Bantam Cinema opened in 1927 as the Rivoli Theater in Litchfield. It survived the end of silent film and the rise of the talkies; the onset of television and the birth and then death of video rental stores; and endured, perhaps with a few bruises, the streaming era and challenges of a film industry increasingly geared toward comic book adaptations.
But it couldn’t survive COVID-19.
The oldest continually operated movie theater in Connecticut closed its doors in March during the state shutdown. In June its current owners announced that closure would be permanent unless they find a buyer.
Sidney Koch, who purchased the theater with others in 2007, says the business had grown increasingly challenging in recent years and that COVID-19 “was the last straw.” But, from potential buyers, “there is a considerable amount of interest.
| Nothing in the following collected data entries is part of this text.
/-! ### ringInt -/

@[simp] theorem ringInt_keeps_now (r : Nat) : (ringInt c r).now = c.now := by
  simp only [ringInt]; split <;> [split; skip] <;> simp
@[simp] theorem ringInt_keeps_ptOff (r : Nat) : (ringInt c r).ptOff = c.ptOff := by
  simp only [ringInt]; split <;> [split; skip] <;> simp
@[simp] theorem ringInt_keeps_cyc (r : Nat) : (ringInt c r).cyc = c.cyc := by
  simp only [ringInt]; split <;> [split; skip] <;> simp
@[simp] theorem ringInt_keeps_t0 (r : Nat) : (ringInt c r).t0 = c.t0 := by
  simp only [ringInt]; split <;> [split; skip] <;> simp
@[simp] theorem ringInt_keeps_cfg (r : Nat) : (ringInt c r).cfg = c.cfg := by
  simp only [ringInt]; split <;> [split; skip] <;> simp
@[simp] theorem ringInt_keeps_active (r : Nat) : (ringInt c r).active = c.active := by
  simp only [ringInt]; split <;> [split; skip] <;> simp
@[simp] theorem ringInt_keeps_sys (r : Nat) : (ringInt c r).sys = c.sys := by
  simp only [ringInt]; split <;> [split; skip] <;> simp
@[simp] theorem ringInt_keeps_pow (r : Nat) : (ringInt c r).pow = c.pow := by
  simp only [ringInt]; split <;> [split; skip] <;> simp
@[simp] theorem ringInt_keeps_anchor (r : Nat) : (ringInt c r).anchor = c.anchor := by
  simp only [ringInt]; split <;> [split; skip] <;> simp
@[simp] theorem ringInt_keeps_boot (r : Nat) : (ringInt c r).boot = c.boot := by
  simp only [ringInt]; split <;> [split; skip] <;> simp
@[simp] theorem ringInt_keeps_lt (r : Nat) : (ringInt c r).lt = c.lt := by
  simp only [ringInt]; split <;> [split; skip] <;> simp
@[simp] theorem ringInt_keeps_pt (r : Nat) : (ringInt c r).pt = c.pt := by
  simp only [ringInt]; split <;> [split; skip] <;> simp
@[simp] theorem ringInt_keeps_star (r : Nat) : (ringInt c r).star = c.star := by
  simp only [ringInt]; split <;> [split; skip] <;> simp
@[simp] theorem ringInt_keeps_loops (r : Nat) : (ringInt c r).loops = c.loops := by
  simp only [ringInt]; split <;> [split; skip] <;> simp
@[simp] theorem ringInt_keeps_joints (r : Nat) : (ringInt c r).joints = c.joints := by
  simp only [ringInt]; split <;> [split; skip] <;> simp
@[simp] theorem ringInt_keeps_solver (r : Nat) : (ringInt c r).solver = c.solver := by
  simp only [ringInt]; split <;> [split; skip] <;> simp
@[simp] theorem ringInt_keeps_planner (r : Nat) : (ringInt c r).planner = c.planner := by
  simp only [ringInt]; split <;> [split; skip] <;> simp
@[simp] theorem ringInt_keeps_prof (r : Nat) : (ringInt c r).prof = c.prof := by
  simp only [ringInt]; split <;> [split; skip] <;> simp
@[simp] theorem ringInt_keeps_sep (r : Nat) : (ringInt c r).sep = c.sep := by
  simp only [ringInt]; split <;> [split; skip] <;> simp
@[simp] theorem ringInt_keeps_sio (r : Nat) : (ringInt c r).sio = c.sio := by
  simp only [ringInt]; split <;> [split; skip] <;> simp
@[simp] theorem ringInt_keeps_metro (r : Nat) : (ringInt c r).metro = c.metro := by
  simp only [ringInt]; split <;> [split; skip] <;> simp
@[simp] theorem ringInt_keeps_mlink (r : Nat) : (ringInt c r).mlink = c.mlink := by
  simp only [ringInt]; split <;> [split; skip] <;> simp
@[simp] theorem ringInt_keeps_pair (r : Nat) : (ringInt c r).pair = c.pair := by
  simp only [ringInt]; split <;> [split; skip] <;> simp
@[simp] theorem ringInt_keeps_ster (r : Nat) : (ringInt c r).ster = c.ster := by
  simp only [ringInt]; split <;> [split; skip] <;> simp
@[simp] theorem ringInt_keeps_deferB (r : Nat) : (ringInt c r).deferB = c.deferB := by
  simp only [ringInt]; split <;> [split; skip] <;> simp
@[simp] theorem ringInt_keeps_deferP (r : Nat) : (ringInt c r).deferP = c.deferP := by
  simp only [ringInt]; split <;> [split; skip] <;> simp
@[simp] theorem ringInt_keeps_wire (r : Nat) : (ringInt c r).wire = c.wire := by
  simp only [ringInt]; split <;> [split; skip] <;> simp
@[simp] theorem ringInt_keeps_free (r : Nat) : (ringInt c r).free = c.free := by
  simp only [ringInt]; split <;> [split; skip] <;> simp

/-! ### errSet -/

@[simp] theorem errSet_keeps_now (n : Nat) : (errSet c n).now = c.now := by
  simp only [errSet]; split <;> simp
@[simp] theorem errSet_keeps_ptOff (n : Nat) : (errSet c n).ptOff = c.ptOff := by
  simp only [errSet]; split <;> simp
@[simp] theorem errSet_keeps_cyc (n : Nat) : (errSet c n).cyc = c.cyc := by
  simp only [errSet]; split <;> simp
@[simp] theorem errSet_keeps_t0 (n : Nat) : (errSet c n).t0 = c.t0 := by
  simp only [errSet]; split <;> simp
@[simp] theorem errSet_keeps_cfg (n : Nat) : (errSet c n).cfg = c.cfg := by
  simp only [errSet]; split <;> simp
@[simp] theorem errSet_keeps_active (n : Nat) : (errSet c n).active = c.active := by
  simp only [errSet]; split <;> simp
@[simp] theorem errSet_keeps_sys (n : Nat) : (errSet c n).sys = c.sys := by
  simp only [errSet]; split <;> simp
@[simp] theorem errSet_keeps_pow (n : Nat) : (errSet c n).pow = c.pow := by
  simp only [errSet]; split <;> simp
@[simp] theorem errSet_keeps_anchor (n : Nat) : (errSet c n).anchor = c.anchor := by
  simp only [errSet]; split <;> simp
@[simp] theorem errSet_keeps_boot (n : Nat) : (errSet c n).boot = c.boot := by
  simp only [errSet]; split <;> simp
@[simp] theorem errSet_keeps_lt (n : Nat) : (errSet c n).lt = c.lt := by
  simp only [errSet]; split <;> simp
@[simp] theorem errSet_keeps_pt (n : Nat) : (errSet c n).pt = c.pt := by
  simp only [errSet]; split <;> simp
@[simp] theorem errSet_keeps_star (n : Nat) : (errSet c n).star = c.star := by
  simp only [errSet]; split <;> simp
@[simp] theorem errSet_keeps_loops (n : Nat) : (errSet c n).loops = c.loops := by
  simp only [errSet]; split <;> simp
@[simp] theorem errSet_keeps_joints (n : Nat) : (errSet c n).joints = c.joints := by
  simp only [errSet]; split <;> simp
@[simp] theorem errSet_keeps_solver (n : Nat) : (errSet c n).solver = c.solver := by
  simp only [errSet]; split <;> simp
@[simp] theorem errSet_keeps_planner (n : Nat) : (errSet c n).planner = c.planner := by
  simp only [errSet]; split <;> simp
@[simp] theorem errSet_keeps_prof (n : Nat) : (errSet c n).prof = c.prof := by
  simp only [errSet]; split <;> simp
@[simp] theorem errSet_keeps_sep (n : Nat) : (errSet c n).sep = c.sep := by
  simp only [errSet]; split <;> simp
@[simp] theorem errSet_keeps_sio (n : Nat) : (errSet c n).sio = c.sio := by
  simp only [errSet]; split <;> simp
@[simp] theorem errSet_keeps_metro (n : Nat) : (errSet c n).metro = c.metro := by
  simp only [errSet]; split <;> simp
@[simp] theorem errSet_keeps_mlink (n : Nat) : (errSet c n).mlink = c.mlink := by
  simp only [errSet]; split <;> simp
@[simp] theorem errSet_keeps_pair (n : Nat) : (errSet c n).pair = c.pair := by
  simp only [errSet]; split <;> simp
@[simp] theorem errSet_keeps_ster (n : Nat) : (errSet c n).ster = c.ster := by
  simp only [errSet]; split <;> simp
@[simp] theorem errSet_keeps_deferB (n : Nat) : (errSet c n).deferB = c.deferB := by
  simp only [errSet]; split <;> simp
@[simp] theorem errSet_keeps_deferP (n : Nat) : (errSet c n).deferP = c.deferP := by
  simp only [errSet]; split <;> simp
@[simp] theorem errSet_keeps_wire (n : Nat) : (errSet c n).wire = c.wire := by
  simp only [errSet]; split <;> simp
@[simp] theorem errSet_keeps_free (n : Nat) : (errSet c n).free = c.free := by
  simp only [errSet]; split <;> simp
There are some people who have extraordinarily clever and, what appear to me, very viable plans.”
“I think it's important to maintain the theater,” he says. “It hasn't been permanently closed in 93 years and I wouldn't like to be the first one to close it.”
Whoever buys it will be entering uncharted waters for independent and commercial theaters. Bethel Cinema, a longtime favorite in the Danbury area for arthouse films, announced it was closed for good in April, though its owners, like Bantam Cinema's, hope to find a buyer. The Gilson Cafe & Cinema in Winsted resorted to a GoFundMe campaign to survive the shutdown and raised nearly $27,000 in donations before its planned reopening in July. And independent theaters in Connecticut are not the only theaters struggling. The major movie chain AMC announced a first quarter loss of $2.2 billion, while the CEO of Cinemark, another large movie chain, says he doesn’t expect the industry to return to normal until 2022.
Adam Birnbaum, director of programing at the Avon Theatre Film Center in Stamford, says it is likely there will be “fewer and fewer theaters out there in the state.”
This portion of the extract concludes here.